Le point clé, c’est la nature du jour qu’on te demande de poser. Un employeur ne peut pas t’imposer de prendre un congé payé légal au titre de la journée de solidarité. Cette limite est rappelée par l’avocat Mohamed Materi, cité dans la presse spécialisée. Donc si on te dit, « tu poses un CP, point », tu as un vrai motif de contestation, parce que le congé annuel légal ne doit pas servir de variable d’ajustement.

Mais, et c’est là que beaucoup se font avoir: l’employeur peut te contraindre à ne pas travailler le lundi de Pentecôte, qui reste un jour férié, à condition de mobiliser d’autres compteurs, typiquement des RTT ou des congés « supplémentaires » prévus par l’entreprise. En clair, il peut te faire chômer, mais pas en tapant dans le stock « protégé » des congés payés légaux. La nuance est technique, mais l’impact est très concret sur ton solde.

À l’inverse, si l’entreprise décide que la Pentecôte est travaillée, tu peux demander à poser un jour de congé, y compris un congé payé, comme n’importe quelle autre demande. Mais ce n’est pas automatique, l’employeur peut accepter ou refuser selon les règles habituelles. Donc si tu veux ton week-end prolongé, il faut anticiper, et éviter le bras de fer de dernière minute, parce que la réponse peut être non.

PayFit et Mes-Allocs précisent les cas arrêt maladie et congés

Il existe des situations où la discussion change de terrain. Si tu es en arrêt maladie le jour prévu pour la solidarité, tu n’es pas tenu de l’effectuer pendant ton arrêt, et l’employeur ne peut pas exiger un « rattrapage » à ton retour pour ce motif. Même logique si tu es en congé au même moment, l’employeur ne peut pas annuler un congé déjà accepté pour te faire venir travailler ce jour-là.

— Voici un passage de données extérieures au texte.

/-- Settles O47: the output is written over what SCR was left with, and the two regions share no byte. -/
theorem mixedCompressWritesTheCompressedStream : Obligations.MixedCompressWritesTheCompressedStream := by
  intro s hwf hquiet hfit hapart hframes a D Y h0 h1 hsw hsr hscr hlt hw hlen
  have hdst : a.dst.base + a.dst.size ≤ addrSpace := hfit .dst (by decide)
  have hscrfit : a.scr.base + a.scr.size ≤ addrSpace := hfit .scr (by decide)
  have hD : a.scr.base + D.1.length ≤ addrSpace := Nat.le_trans (Nat.add_le_add_left hscr _) hscrfit
  have hY : a.dst.base + Y.length ≤ addrSpace := Nat.le_trans (Nat.add_le_add_left hlen _) hdst
  have hbody : bodyOf .mixedCompress a (s.port false s.draws) =
      (.finish Y.length D.2, (s.port false s.draws).withMem
        (memWriteBytes (memWriteBytes s.mem a.scr.base D.1) a.dst.base Y)) := by
    have hgather : gatherDelta a (s.port false s.draws) = (D, s.port false s.draws) := gatherDelta_admitted h0 h1
    have hthrough := throughScratch_admitted (p := s.port false s.draws) hwf hD hsw hsr
    simp only [bodyOf, mixedCompressBody, hgather, Nat.not_lt.mpr hscr, if_false, hthrough]
    exact emitCompressed_admitted _ (compressBytes_ok _ hlt) hlen hw
  obtain ⟨t, hexec, hends, hrest, hmem⟩ :=
    exec_of_finish hquiet (phaseA_none hfit hapart (geometryCheck_none hframes)) hbody rfl
  have hmem' := fun x hx => hmem x (not_in_scratchSpans hscrfit hx)
  refine ⟨t, hexec, hends, hrest, fun j hj => ?_, fun x hx hxs => ?_⟩
  · rw [hmem' _ (dst_byte_not_in_scr hapart (by decide) (by decide) (Nat.lt_of_lt_of_le hj hlen))]
    exact holds_memWriteBytes (memWriteBytes_wf hwf _ hD) hY j hj
  · rw [hmem' _ hxs]
    exact (memRead_memWriteBytes_ne _ _ hx).trans (memRead_scratch_outside _ hscr hxs)

/-- Settles O48: the records are scattered over what SCR was left with, and the two regions share no byte. -/
theorem mixedDecompressWritesTheRecords : Obligations.MixedDecompressWritesTheRecords := by
  intro s D recs hwf hquiet hfit hapart a hr hdec hsw hsr hparse hw
  have hdst : a.dst.base + a.dst.size ≤ addrSpace := hfit .dst (by decide)
  have hscrfit : a.scr.base + a.scr.size ≤ addrSpace := hfit .scr (by decide)
  have hscr : D.length ≤ a.scr.size := decompressBytes_length hdec
  have hD : a.scr.base + D.length ≤ addrSpace := Nat.le_trans (Nat.add_le_add_left hscr _) hscrfit
  have hbody : bodyOf .mixedDecompress a (s.port false s.draws) =
      (.finish D.length recs.length,
        ((s.port false s.draws).withMem (memWriteBytes s.mem a.scr.base D)).scatter a.dst.base recs) := by
    have hdec' : decompressBytes (s.port false s.draws).cfg (regionBytes s a.src0) a.scr.size .scrOverflow = .ok D :=
      hdec
    have hthrough := throughScratch_admitted (p := s.port false s.draws) hwf hD hsw hsr
    simp only [bodyOf, mixedDecompressBody, State.port_bytesOf hr, hdec', hthrough]
    exact applyStream_ok_eq hparse _
  obtain ⟨t, hexec, hends, hrest, hmem⟩ :=
    exec_of_finish hquiet (phaseA_none hfit hapart rfl) hbody (Port.scatter_refused hw)
  have hmem' := fun x hx => hmem x (not_in_scratchSpans hscrfit hx)
  refine ⟨t, hexec, hends, hrest, fun r hrec => ?_, fun x hx hxs => ?_⟩
  · have hin := scatter_parsed_holds (p := (s.port false s.draws).withMem (memWriteBytes s.mem a.scr.base D))
      (memWriteBytes_wf hwf _ hD) hdst hparse hw r hrec
    refine hin.congr fun j hj => hmem' _ ?_
    have hpair : 8 * r.1 + 8 ≤ a.dst.size := parseDelta_fit hparse r hrec
    rw [Nat.add_assoc]
    exact dst_byte_not_in_scr hapart (by decide) (by decide) (by omega : 8 * r.1 + j < a.dst.size)
  · rw [hmem' _ hxs, Port.memRead_scatter _ hx]
    exact memRead_scratch_outside _ hscr hxs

Autre cas fréquent, tu es déjà en congés validés, billets réservés, organisation familiale calée, et on te dit « finalement tu reviens ». Non, ce n’est pas le principe. Les fiches pratiques RH rappellent qu’un responsable ne peut pas exiger le retour d’un salarié en congé pour accomplir la journée de solidarité. Ce cadre évite des abus, même si dans la vraie vie, la pression peut exister, surtout dans les petites équipes.

Dernier point: la journée de solidarité ne se limite pas à « une journée entière » figée. Elle peut être réalisée un autre jour férié chômé, sauf le 1er mai, ou par une autre organisation permettant d’atteindre l’équivalent de 7 heures, par exemple en retirant une journée de RTT, en travaillant un samedi, ou en fractionnant des heures. Cette souplesse aide certaines entreprises, mais elle rend aussi les règles moins lisibles pour les salariés, et c’est souvent là que naissent les malentendus.